I can’t imagine how that swear word, spoken at the end of a valedictorian speech by Trinetta Chong in Nanyang Technological University, could create such a media circus and capture the attention of the entire nation (almost).

The news report made the front page Lianhe Wanbao, a trashy Chinese tabloid, followed by The New Paper, well-known for twisting facts and misquoting interviewees. Soon, people all over the Internet were yakking about it.

I was there when it happened, as one of the happy graduates donning the silly gown and mortar board. I honestly wasn’t offended by the speech and — gasp — I even felt it was appropriate and resonated well with the students.

(Wan Bao headline: Caucasian professor supports vulgar-mouthed girl. Quote: Using the F-word was not a big issue)

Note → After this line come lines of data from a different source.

/-- Indices of one gear whose bursts a region feeds or drains in a slot, whichever port they cross. -/
def State.gearBursts (s : State) (station dir gear slot region : Nat) : List Nat :=
  circuitIndices.filter fun k =>
    let e := mget 0 (if dir = 0 then (s.stn station).txTab else (s.stn station).rxTab) (slotIndex gear slot k)
    seValid e && (if dir = 0 then s.txItems station e else s.rxItems station e).any
      fun x => (x.regions (dir == 1)).contains region

def State.setRebind (s : State) (key v : Nat) : State :=
  { s with links := { s.links with rebind := mset 0 s.links.rebind key v } }

/-- Bursts of a slot that a region's own port carries, and those moved to it. -/
def State.portLoad (s : State) (station dir gear slot region : Nat) : Nat :=
  let here := fun r v => ((s.gearBursts station dir gear slot r).filter fun k =>
    mget 0 s.links.rebind (rebindKey station dir gear slot k r) == v).length
  here region 0 + here (partner region) 1

/-- R376, R382: the WIDTH code at which a direction of a port serves circuits: a port that is DOWN serves none. -/
def State.portWidth (s : State) (r dir : Nat) : Nat :=
  let b := s.bond r
  if b.st = 0 then 2 else if dir = 0 then b.widthUp else b.widthDn

/-- R378: one excess burst: moved, re-timed, or none. -/
def State.rebindOne (s : State) (station dir gear slot region k : Nat) : State :=
  let key := rebindKey station dir gear slot k region
  let width := fun r => s.portWidth (station * 16 + r) dir
  let tx := fun slot => mget 0 (s.stn station).txTab (slotIndex gear slot k)
  if width (partner region) = 0 ∧ s.portLoad station dir gear slot (partner region) < 2 then s.setRebind key 1
  else if dir = 0 ∧ width region = 1 ∧ 0 < slot ∧ s.portLoad station 0 gear (slot - 1) region = 0 ∧
      seValid (tx (slot - 1)) = false then s.setRebind key 2
  else (s.setRebind key 3).recStn 0x8003 none station [BitVec.ofNat 8 k, BitVec.ofNat 8 slot, BitVec.ofNat 8 gear]

/-- R378: the bursts of a direction of a region's port beyond its width are rebound, in every gear. -/
def State.rebindDir (s : State) (station dir region : Nat) : State :=
  let w := s.portWidth (station * 16 + region) dir
  (List.range 4).foldl (fun s gear => (List.range 252).foldl (fun s slot =>
    let ks := s.gearBursts station dir gear slot region
    let s := ks.foldl (fun s k => s.setRebind (rebindKey station dir gear slot k region) 0) s
    if w = 0 then s
    else (ks.drop (widthBursts w)).foldl (fun s k => s.rebindOne station dir gear slot region k) s) s) s

/-- R379: a direction of the port is DOWN. -/
def State.portDown (s : State) (r : Nat) (dir : Nat) : Bool := s.portWidth r dir == 2

/-- A region feeds or drains a burst in some slot of some gear. -/
def State.hasBursts (s : State) (r dir : Nat) : Bool :=
  (List.range 4).any fun gear => (List.range 252).any fun slot => !(s.gearBursts (r / 16) dir gear slot (r % 16)).isEmpty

Save for the speech and the moment my fellow cohorts went up to receive their transcripts, I found the entire ceremony dreary and overly formal. At the beginning, the professors walked in line at an excruciatingly slow pace to the sound of regal music —  five minutes was what it took to get from the back of the hall to the stage.

The national anthem played twice, once at the beginning of the proceedings and another at the end, like assembly in secondary school. How nolstalgic.

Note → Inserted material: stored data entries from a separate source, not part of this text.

/-- R32: the errors that such a read meets. -/
def State.sramRead (s : State) (w : Who) (a : Nat) : State :=
  match s.sramPlace w a with
  | none => s
  | some (t, b) =>
    let s := { s with free := s.free + 4 }
    match (s.tile t).badWord b 4 with
    | some v => (s.updTile t (·.noteUncorr v)).recTile 0x6001 t (leBytes 4 (v * 8))
    | none => s.updTile t (·.noteCorr b 4)

/-! ## The register at an address -/

/-- The value at an aligned BAR0 address as a requester reads it, without any latch of R8. -/
def State.live (s : State) (w : Who) (a : Nat) : Nat :=
  let o := a % 0x100000
  match a / 0x100000 with
  | 0x0 => s.rdGlb o
  | 0x1 => s.rdTim w o
  | 0x2 => s.rdPwr o
  | 0x3 => s.rdOpt o
  | 0x4 => s.rdTwl o
  | 0x5 => s.rdPkt o
  | 0x6 => s.rdMem o
  | 0x7 => s.rdCol o
  | 0x8 => s.rdDlk o
  | 0x9 => s.rdCfg o
  | 0xA => s.rdHif o
  | 0xB => s.rdEvt w o
  | 0xC => s.rdTst o
  | 0xD => s.rdSec o
  | _ =>
    match s.dieReg a with
    | .tile t r => s.rdTile t r
    | .region k r => (s.rgn k).rd r
    | .none => s.sramWord w a

/-- R8: the address is the LO word of a 64-bit pair. -/
def State.isLo (s : State) (a : Nat) : Bool :=
  let o := a % 0x100000
  match a / 0x100000 with
  | 0x0 => o == 0x8 || o == 0x108 || o == 0x110 || o == 0x118 || o == 0x208
  | 0x1 => o == 0x0 || o == 0x20
  | 0x4 => o == 0x0 || (match slotIn o 0x1000 0x40 64 with
    | some (_, r) => r == 0x08 || r == 0x28
    | none => false)
  | 0x5 => o == 0x18
  | 0x7 => (match slotIn o 0x1000 0x40 64 with
    | some (_, r) => r == 0x08 || r == 0x10 || r == 0x18 || r == 0x20 || r == 0x28
    | none => false)
  | 0x9 => o == 0x10 || (match slotIn o 0x100 0x40 3 with
    | some (_, r) => r == 0x08
    | none => false) || (match slotIn o 0x1000 0x20 64 with
    | some (_, r) => r == 0x08
    | none => false)
  | 0xA => (match slotIn o 0x1000 0x40 64 with
    | some (_, r) => r == 0x08
    | none => false)
  | 0xB => o == 0x10 || o == 0x18 || o == 0x30 || (match slotIn o 0x100 0x10 16 with
    | some (_, r) => r == 0x04
    | none => false)
  | _ => match s.dieReg a with
    | .tile _ r => r == 0x20 || r == 0x28 || r == 0x30
    | _ => false

/-- R419: in recovery mode BAR0 holds CFG_RECOVERY alone; the rest of the module is then without power,
as it is in reset. -/
def State.mapped (s : State) (a : Nat) : Bool :=
  match s.boot.mode with
  | .recovery => a == 0x900018
  | .powerOff | .held => false
  | _ => true

/-- R7, R8: what a requester reads at an address: a HI word that its own read of LO has latched, else
the live register. -/
def State.regValue (s : State) (w : Who) (a : Nat) : W32 :=
  if !s.mapped a then 0
  else if 4 ≤ a && s.isLo (a - 4) then
    mget (BitVec.ofNat 32 (s.live w a)) s.latch (w.slot * 2 ^ 32 + (a - 4))
  else BitVec.ofNat 32 (s.live w a)
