-- ==== Sys2Proof/Machine/Tick.lean ====
section
/-! DEFINITION. What the passing of one nanosecond of hall time does with no command waiting (log entry 1):
hall time with its slewing (R286, R287), the module's own count, the cycles of the region clocks
(R104, R121, R306, R307), and the words that a sequencer cannot issue (R100, R101). -/

namespace Sys2Proof.Machine

/-- R287: the correction in one nanosecond of HT, in units of 2^-32 ns: at most 10 ns per ms. -/
def slewStep (slew : Int) : Int := clampAbs 42949 slew

/-- R286: one nanosecond of HT, which wraps at 2^64; what is slewed out in it is no longer due. HT goes
through every value, so that every frame and slot happens once (R287): a correction shows in how much of the
oscillator's time the nanosecond takes. -/
def TimeDom.tick (t : TimeDom) : TimeDom :=
  { t with ht := (t.ht + 1) % 2 ^ 64, slew := t.slew - slewStep t.slew }

/-- R287, R288: the oscillator's time, in units of 2^-32 ns, in one nanosecond of HT at the corrected rate and
the slew in force. -/
def TimeDom.oscUnits (t : TimeDom) : Nat := (2 ^ 64 / (2 ^ 32 + t.rate + slewStep t.slew)).toNat

/-- The module's own count over one nanosecond of HT. -/
def Boot.tick (b : Boot) (units : Nat) : Boot :=
  { b with osc := b.osc + (b.oscFrac + units) / 2 ^ 32, oscFrac := (b.oscFrac + units) % 2 ^ 32 }

/-- Tenths of a GHz of an operating point (R306). -/
def opTenths : Nat → Nat
  | 0 => 15 | 1 => 12 | 2 => 9 | _ => 6

/-- R307: the depth of the down-spread triangle at an HT, 0 to 16,000. -/
def spreadDepth (ht : Nat) : Nat :=
  let p := ht % 32000
  if p < 16000 then p else 32000 - p

/-- Cycles of a region's clock in the nanosecond from `ht`, in units of 1 / 64,000,000. -/
def Region.cyclesIn (r : Region) (ht : Nat) : Nat :=
  if r.stopped then 0
  else if r.fallback then 6 * 6400000
  else opTenths r.op * (6400000 - spreadDepth ht - spreadDepth (ht + 1))

/-- A region's clock counts its cycles (R121). -/
def Region.count (r : Region) (units : Nat) : Region :=
  let v := r.cycFrac + units
  { r with cycles := r.cycles + v / 64000000, cycFrac := v % 64000000 }

/-- R104: an enabled tile counts the cycles of its region's clock, except in retention; not in a save, where
its clock is stopped (`State.tickCounts`). -/
def Tile.count (x : Tile) (units : Nat) : Tile :=
  if x.enabled && x.st != .retention then
    let v := x.cycFrac + units
    { x with cycles := x.cycles + v / 64000000, cycFrac := v % 64000000 }
  else x

/-- R23: the word at a tile's program counter, from its instruction buffer or else from SRAM. -/
def Tile.nextWord (x : Tile) : W64 :=
  let line := mget {} x.ibuf (x.pc / 64 % 256)
  if (x.ibuf.any fun e => e.1 == x.pc / 64 % 256) && line.line == x.pc / 64 then
    BitVec.ofNat 64 (line.data.toNat / 2 ^ (8 * (x.pc % 64)))
  else BitVec.ofNat 64 (leNat (x.rmem x.pc 8))

/-- R100, R101, R103: the sequencer of an issuing tile meets a fetch outside its range, or a word of a
reserved CLASS or an OP that is not listed. Every other word issues by the command that it spells. -/
def State.seqFault (s : State) (t : Nat) : State :=
  let x := s.tile t
  if !s.issuing t then s
  else if !x.fetchOk then s.tileFault t .range
  else if (decodeTile t x.nextWord).isNone then s.tileFault t .illegal
  else s

/-- One nanosecond passes on the counts of the module. -/
def State.tickCounts (s : State) : State :=
  { s with
    boot := s.boot.tick s.time.oscUnits
    time := s.time.tick
    regions := s.regions.map fun p => (p.1, p.2.count (p.2.cyclesIn s.time.ht))
    tiles := s.tiles.map fun p => (p.1,
      if (s.part p.2.partition).ckStands then p.2 else p.2.count ((s.rgn (tileRegion p.1)).cyclesIn s.time.ht)) }

/-- One nanosecond passes. -/
def State.tick (s : State) : State := (s.tiles.map (·.1)).foldl State.seqFault s.tickCounts

end Sys2Proof.Machine
end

It took some crazy students to shake things up with their on-stage antics and make the event less like a ceremony and more like a party. And the speech brought the event to its appropriate climax.

Not everyone was pleased, of course, and Wan Bao capitalized on this with their report questioning the use of the swear word. Predictably, some parents complained, which was not entirely unexpected. Some members of the public chimed in too, complaining about how inappropriate it was.

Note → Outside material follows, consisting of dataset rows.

/-- R42, R71, R78, R80, R105, lane arithmetic: each lane of d is the operation of the lanes of a and b (of sb in every
lane for VADDS and VMULS), floats rounded once in the mode of RND with bits of stream 1 in mode SR, integers wrapped
or, with SAT, clamped; the flags of the lanes are set. VFMA rounds once, after the addition. -/
def Obligations.VectorArithmeticResults : Prop :=
  ∀ (s : State) (t : Nat) (f : Fields),
    let w := fmtWidth f.fa
    let lane := fun (fop : Nat → Nat → Nat → Nat → Nat → Nat × W32) (iop : Int → Int → Int) (a b u : Nat) =>
      if fmtIsFloat f.fa then fop f.fa f.rnd u a b else intRes w f.sat (iop (sext w a) (sext w b))
    let results := fun (fop : Nat → Nat → Nat → Nat → Nat → Nat × W32) (iop : Int → Int → Int) (bs : Tile → List Nat)
        (y : Tile) =>
      let (us, z) := y.roundBits (s.part y.partition).seed f.rnd (fmtLanes f.fa)
      z.putRes f.fa f.dn ((((y.lanes f.fa f.an).zip (bs y)).zip us).map fun p => lane fop iop p.1.1 p.1.2 p.2)
    let vec := fun (y : Tile) => y.lanes f.fa f.bn
    let scal := fun (y : Tile) => List.replicate (fmtLanes f.fa) ((y.rs f.bn).toNat % 2 ^ w)
    (s.canIssue t f (some .vector) [] → (rForm usesLane f && laneOk f) = true →
      exec (.vadd t f) s = .next (s.ran t (some .vector) 1 (results addCode (· + ·) vec)) ∧
      exec (.vsub t f) s = .next (s.ran t (some .vector) 1 (results subCode (· - ·) vec)) ∧
      exec (.vmul t f) s = .next (s.ran t (some .vector) 1 (results mulCode (· * ·) vec))) ∧
    (s.canIssue t f (some .vector) [f.bn] → (rForm usesLane f && laneOk f) = true →
      exec (.vadds t f) s = .next (s.ran t (some .vector) 1 (results addCode (· + ·) scal)) ∧
      exec (.vmuls t f) s = .next (s.ran t (some .vector) 1 (results mulCode (· * ·) scal))) ∧
    (s.canIssue t f (some .vector) [] → (rForm { usesLane with c := true } f && laneOk f && fmtIsFloat f.fa) = true →
      exec (.vfma t f) s = .next (s.ran t (some .vector) 1 fun y =>
        let (us, z) := y.roundBits (s.part y.partition).seed f.rnd (fmtLanes f.fa)
        z.putRes f.fa f.dn (((((y.lanes f.fa f.an).zip (y.lanes f.fa f.bn)).zip (y.lanes f.fa f.cn)).zip us).map fun p =>
          fmaCode f.fa f.rnd p.2 p.1.1.1 p.1.1.2 p.1.2)))

/-- R27, R80, R105, comparisons, selections, bitwise operations, broadcast and reductions: none of them rounds but
VREDSUM, each add of whose pairwise tree rounds. -/
def Obligations.VectorSelectionsAndReductions : Prop :=
  ∀ (s : State) (t : Nat) (f : Fields),
    let x := s.tile t
    let ran := fun (occ : Nat) (g : Tile → Tile) => Host.Outcome.next (s.ran t (some .vector) occ g)
    let each := fun (op : Nat → Nat → Nat) => ran 1 fun y => y.putLanes f.fa f.dn
      (((x.lanes f.fa f.an).zip (x.lanes f.fa f.bn)).map fun p => op p.1 p.2)
    let float := fmtIsFloat f.fa
    let i := sext (fmtWidth f.fa)
    let cmp := fun (test : Int → Bool) (a b : Nat) =>
      if !(decodeNum f.fa a).isNan && !(decodeNum f.fa b).isNan && test ((decodeNum f.fa a).cmp (decodeNum f.fa b)) then
        2 ^ fmtWidth f.fa - 1 else 0
    (s.canIssue t f (some .vector) [] → (rForm usesPick f && laneOk f) = true →
      exec (.vmin t f) s = each (fun a b => if float then minCode f.fa a b else if i a ≤ i b then a else b) ∧
      exec (.vmax t f) s = each (fun a b => if float then maxCode f.fa a b else if i a ≤ i b then b else a) ∧
      exec (.vceq t f) s = each (cmp (· == 0)) ∧
      exec (.vclt t f) s = each (cmp fun c => decide (c < 0)) ∧
      exec (.vcle t f) s = each (cmp fun c => decide (c ≤ 0))) ∧
    (s.canIssue t f (some .vector) [] → (rForm { usesPick with c := true } f && laneOk f) = true →
      exec (.vsel t f) s = ran 1 fun y => y.putLanes f.fa f.dn
        ((((x.lanes f.fa f.an).zip (x.lanes f.fa f.bn)).zip (x.lanes f.fa f.cn)).map fun p =>
          if p.2 ≠ 0 then p.1.1 else p.1.2)) ∧
    (s.canIssue t f (some .vector) [] → rForm usesDAB f = true →
      exec (.vand t f) s = ran 1 (·.wv f.dn (x.rv f.an &&& x.rv f.bn)) ∧
      exec (.vor t f) s = ran 1 (·.wv f.dn (x.rv f.an ||| x.rv f.bn)) ∧
      exec (.vxor t f) s = ran 1 (·.wv f.dn (x.rv f.an ^^^ x.rv f.bn))) ∧
    (s.canIssue t f (some .vector) [f.an] → (rForm { usesPick with b := false } f && laneOk f) = true →
      exec (.vbcast t f) s = ran 1 (·.putLanes f.fa f.dn
        (List.replicate (fmtLanes f.fa) ((x.rs f.an).toNat % 2 ^ fmtWidth f.fa)))) ∧
    (let reduced := fun (op : Nat → Nat → Nat × W32) => ran 2 fun y =>
        let r := treeReduce op (Nat.log2 (fmtLanes f.fa)) (x.lanes f.fa f.an)
        (y.ws f.dn (if f.fa = 10 then BitVec.ofInt 64 (sext 32 r.1) else BitVec.ofNat 64 r.1)).orFlags r.2
     s.canIssue t f (some .vector) [f.dn] →
     ((rForm { usesLane with b := false } f && laneOk f && redFmt f.fa) = true →
        exec (.vredsum t f) s = reduced (fun a b =>
          if float then addCode f.fa f.rnd 0 a b else intRes (fmtWidth f.fa) f.sat (i a + i b))) ∧
     ((rForm { usesPick with b := false } f && laneOk f && redFmt f.fa) = true →
        exec (.vredmax t f) s = reduced (fun a b =>
          (if float then maxCode f.fa a b else if i a ≤ i b then b else a, 0)) ∧
        exec (.vredmin t f) s = reduced (fun a b =>
          (if float then minCode f.fa a b else if i a ≤ i b then a else b, 0))))

/-- R28, R75 to R79, R106, R107, vector memory and conversion. A vector access is 64-byte aligned and moves 128 bytes;
VST leaves every other byte of the SRAM as it was. -/
def Obligations.VectorMemoryAndConversion : Prop :=
  ∀ (s : State) (t : Nat) (f : Fields),
    let x := s.tile t
    let ran := fun (occ : Nat) (g : Tile → Tile) => Host.Outcome.next (s.ran t (some .vector) occ g)
    let a := effAddr f x
    (s.canIssue t f (some .vector) [f.an] → iForm usesDA f = true → a % 64 = 0 → a + 128 ≤ 262144 →
      x.badWord a 128 = none →
      exec (.vld t f) s = ran 1 fun y => (y.noteCorr a 128).wv f.dn (BitVec.ofNat 1024 (leNat (x.rmem a 128)))) ∧
    (s.canIssue t f (some .vector) [f.an] → iForm { a := true, b := true } f = true → a % 64 = 0 → a + 128 ≤ 262144 →
      x.badPartial a 128 = none →
      exec (.vst t f) s = (ran 1 fun y => y.wmem a (leBytes 128 (x.rv f.bn).toNat)) ∧
      ∀ (y : Tile) (b : Nat), b < a ∨ a + 128 ≤ b →
        mget 0 (y.wmem a (leBytes 128 (x.rv f.bn).toNat)).sram b = mget 0 y.sram b) ∧
    (let n := Nat.max (fmtLanes f.fa) (fmtLanes f.fb)
     let ka := ceilDiv n (fmtLanes f.fa)
     let kb := ceilDiv n (fmtLanes f.fb)
     s.canIssue t f (some .vector) [] → (rForm { d := true, a := true, fa := true, fb := true, rnd := true } f &&
        convFmt f.fa && convFmt f.fb && rndOk f.fa f.rnd && groupOk f.dn ka && groupOk f.an kb) = true →
      exec (.vcvt t f) s = ran (Nat.max ka kb) fun y =>
        let (us, z) := y.roundBits (s.part y.partition).seed f.rnd n
        z.putRes f.fa f.dn (((y.groupLanes f.fb f.an n).zip us).map fun p =>
          encodeNum f.fa f.rnd p.2 (decodeNum f.fb p.1))) ∧
    (let n := fmtLanes f.fa
     let kb := ceilDiv n (fmtLanes f.fb)
     s.canIssue t f (some .vector) [f.cn] → (rForm { d := true, a := true, c := true, fa := true, fb := true, rnd := true } f &&
        fmtNarrow f.fa && fmtWide f.fb && rndOk f.fa f.rnd && groupOk f.an kb) = true →
      exec (.vcvtmx t f) s = ran (ceilDiv n 8) fun y =>
        let (us, z) := y.roundBits (s.part y.partition).seed f.rnd n
        let bl := ((chunks 32 ((y.groupLanes f.fb f.an n).map (decodeNum f.fb))).zip (chunks 32 us)).map fun p =>
          mxBlock f.fa f.rnd p.1 p.2
        ((z.putLanes f.fa f.dn (bl.map (·.2.1)).flatten).ws f.cn
          (BitVec.ofNat 64 (packCodes 8 (bl.map (·.1))))).orFlags (orAll (bl.map (·.2.2)))) ∧
    (let n := fmtLanes f.fb
     let ka := ceilDiv n (fmtLanes f.fa)
     s.canIssue t f (some .vector) [f.bn] →
      (rForm { d := true, a := true, b := true, fa := true, fb := true, rnd := true, x := true } f && fmtNarrow f.fb && fmtWide f.fa && rndOk f.fa f.rnd && groupOk f.dn ka) = true →
      exec (.vcvtw t f) s = ran ka fun y =>
        y.putRes f.fa f.dn (((y.groupLanes f.fb f.an n).zipIdx).map fun p =>
          if f.x then roundRes f.fa f.rnd 0
            (scaledNum f.fb p.1 (bits (y.rs f.bn).toNat (8 * (p.2 / 32) + 7) (8 * (p.2 / 32))))
          else encodeNum f.fa f.rnd 0 (decodeNum f.fb p.1))) ∧
    ((rForm { d := true, a := true, fa := true, imm16 := true } f && laneFmt f.fa &&
        decide (f.imm16 < fmtLanes f.fa)) = true →
      (s.canIssue t f (some .vector) [f.dn] → exec (.vmovs t f) s = ran 1 fun y =>
        let c := nth 0 (x.lanes f.fa f.an) f.imm16
        y.ws f.dn (if fmtIsInt f.fa then BitVec.ofInt 64 (sext (fmtWidth f.fa) c) else BitVec.ofNat 64 c)) ∧
      (s.canIssue t f (some .vector) [f.an] → exec (.vins t f) s = ran 1 fun y => y.putLanes f.fa f.dn
        (updAt (x.lanes f.fa f.dn) f.imm16 fun _ => (x.rs f.an).toNat % 2 ^ fmtWidth f.fa))) ∧
    (s.canIssue t f (some .vector) [f.bn] → (rForm usesDAB f && groupOk f.dn 2) = true →
      exec (.vfx t f) s = ran 2 fun y =>
        let rs := (x.lanes 0 f.an).map fun c => toFx64 (sext 8 (x.rs f.bn).toNat) (decodeNum 0 c)
        let v := packCodes 64 (rs.map fun r => trunc 64 r.1)
        ((y.wv f.dn (BitVec.ofNat 1024 v)).wv (f.dn + 1) (BitVec.ofNat 1024 (v / 2 ^ 1024))).orFlags
          (orAll (rs.map fun r => r.2.1 ||| (if r.2.2 then 2 else 0))))

/-- R81 to R86, R108 to R111, the matrix unit: what each instruction does to the accumulator and where it delivers. -/
def Obligations.MatrixResults : Prop :=
  ∀ (s : State) (t : Nat) (f : Fields),
    let x := s.tile t
    let ran := fun (occ : Nat) (g : Tile → Tile) => Host.Outcome.next (s.ran t (some .matrix) occ g)
    let put := fun (r : Acc × W32) (y : Tile) => (y.wm f.dn r.1).orFlags r.2
    (s.canIssue t f (some .matrix) [] →
      ((rForm { usesDAB with fa := true, fb := true } f && mOk f.dn && matPair f.fa f.fb &&
          (fmtIsInt f.fa == (x.rm f.dn).integer)) = true →
        exec (.mop t f) s = ran 8 (put ((x.rm f.dn).mop f.fa f.fb (x.lanes f.fa f.an) (x.lanes f.fb f.bn)))) ∧
      ((rForm usesD f && mOk f.dn) = true → exec (.mfold t f) s = ran 1 (put (x.rm f.dn).fold)) ∧
      ((rForm { usesD with fa := true } f && mOk f.dn && (f.fa == 0 || f.fa == 10)) = true →
        exec (.mclr t f) s = ran 1 (·.wm f.dn { integer := f.fa == 10 })) ∧
      ((rForm usesDA f && mOk f.dn) = true →
        exec (.mscl t f) s = ran 1 (·.wm f.dn { x.rm f.dn with
          xa := scaleTable ((vregBytes (x.rv f.an)).take 16),
          xb := scaleTable (((vregBytes (x.rv f.an)).drop 16).take 16) })) ∧
      ((rForm { usesDAB with fa := true, rnd := true, imm16 := true } f && mrdOk f (x.rm f.an).integer) = true →
        exec (.mrd t f) s = ran 8 fun y => (y.putRes f.fa f.dn ((List.range 256).map fun k =>
          deliver f.fa f.rnd (x.rm f.an).integer (mget 0 (x.rm f.an).fold.1.elem k) (mrdScale f x k))).orFlags
            (x.rm f.an).fold.2) ∧
      ((rForm { usesDA with fa := true } f && mOk f.dn && (f.fa == 0 || f.fa == 10) && groupOk f.an 8) = true →
        exec (.mwr t f) s = ran 8 (·.wm f.dn { (x.rm f.dn) with
          ksteps := 0, sums := [], classes := [], integer := f.fa == 10,
          elem := ((x.groupLanes 0 f.an 256).zipIdx).foldl (fun m p => mset 0 m p.2 (BitVec.ofNat 32 p.1)) [] }))) ∧
    (s.canIssue t f (some .matrix) [f.an, f.cn] →
      (rForm { usesDAB with c := true, fa := true, fb := true, imm16 := true } f && mOk f.dn && matPair f.fa f.fb &&
        decide (1 ≤ f.imm16 ∧ f.imm16 ≤ 256) && (fmtIsInt f.fa == (x.rm f.dn).integer)) = true →
      let n := mmvBytes f.fa f.imm16
      let a := (x.rs f.an).toNat
      let sc := (x.rs f.cn).toNat
      a + n ≤ 262144 → x.badWord a n = none →
      exec (.mmv t f) s = ran (ceilDiv n 128) fun y =>
        let r := mmvRows (x.rm f.dn).fold.1 f.fa f.fb f.imm16 (x.rmem a n)
          (((x.lanes f.fb f.bn).drop (32 * (bits sc 10 8 % mmvBlocks f.fb))).take 32) (sc % 256)
        ((y.noteCorr a n).wm f.dn r.1).orFlags ((x.rm f.dn).fold.2 ||| r.2))

/-- R42, R43, R87 to R89, R112, special functions and random bits: 4 cycles in FP32 and 8 in the 16-bit formats; RANDV
takes 8 blocks of stream 2 and RANDS one, and the draw counter of stream 2 advances by as many, of no other stream. -/
def Obligations.SpecialFunctionsAndRandomBits : Prop :=
  ∀ (s : State) (t : Nat) (f : Fields),
    let x := s.tile t
    let ran := fun (occ : Nat) (g : Tile → Tile) => Host.Outcome.next (s.ran t (some .special) occ g)
    let seed := (s.part x.partition).seed
    let block := fun i => philox seed (x.draw2 + BitVec.ofNat 64 i) 2 x.logical
    (s.canIssue t f (some .special) [] →
      ((rForm { d := true, a := true, fa := true, rnd := true } f && fmtWide f.fa && decide (f.rnd ≤ 1)) = true →
        let lanes := fun (fn : SpecFn) => ran (if f.fa = 0 then 4 else 8) fun y =>
          y.putRes f.fa f.dn ((x.lanes f.fa f.an).map (specialLane fn f.fa f.rnd))
        exec (.fexp2 t f) s = lanes .exp2 ∧ exec (.flog2 t f) s = lanes .log2 ∧ exec (.frcp t f) s = lanes .rcp ∧
        exec (.frsq t f) s = lanes .rsq ∧ exec (.ftanh t f) s = lanes .tanh) ∧
      (rForm usesD f = true → exec (.randv t f) s = ran 2 fun y =>
        { y.wv f.dn (BitVec.ofNat 1024 (packCodes 128 ((List.range 8).map block))) with draw2 := x.draw2 + 8 })) ∧
    (s.canIssue t f (some .special) [f.dn] → rForm usesD f = true →
      exec (.rands t f) s = ran 1 fun y =>
        { y.ws f.dn (BitVec.ofNat 64 (philox seed x.draw2 2 x.logical)) with draw2 := x.draw2 + 1 })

What we’re seeing is a clash of values: Between a dressed-down faction less accustomed to arbitrary rules of behavior and our buttoned-up, more traditional peers and predecessors who are used to obeying such regulations and seeing it enforced. We saw it manifested in the ceremony itself. Clearly, the attendees have divergent visions about what a convocation is about, and both the student body and university administration tried to define it in their own terms.

The speech encapsulated what people like us have been feeling for a long, long time: That we feel constrained and helpless in a regimented society governed by arbitrary rules that make no sense; and that we admire that someone, who even for the briefest of moments, dared to rebel.

The difference is in some ways generational, with the the younger, millennial generation  much less tolerant of customs and traditional rules. Perhaps the younger folks have come to see how hypocritical many rule enforcers really are.

Our generation has witnessed how religious authorities, particularly certain Roman Catholic priests, have time and again succumbed to predatory sexual behavior despite their own strict code of conduct.  Or cue politicians who preach one thing but do another. Or our local media, who in this instance sensationalized what was essentially a harmless incident into the Greatest Moral Crisis of the Century — all for the sake of feeding their fat, overweight, coffers.

There’s no mistaking the fact that us millennials  do have morals, but instead of one code of conduct, we have codes of conduct.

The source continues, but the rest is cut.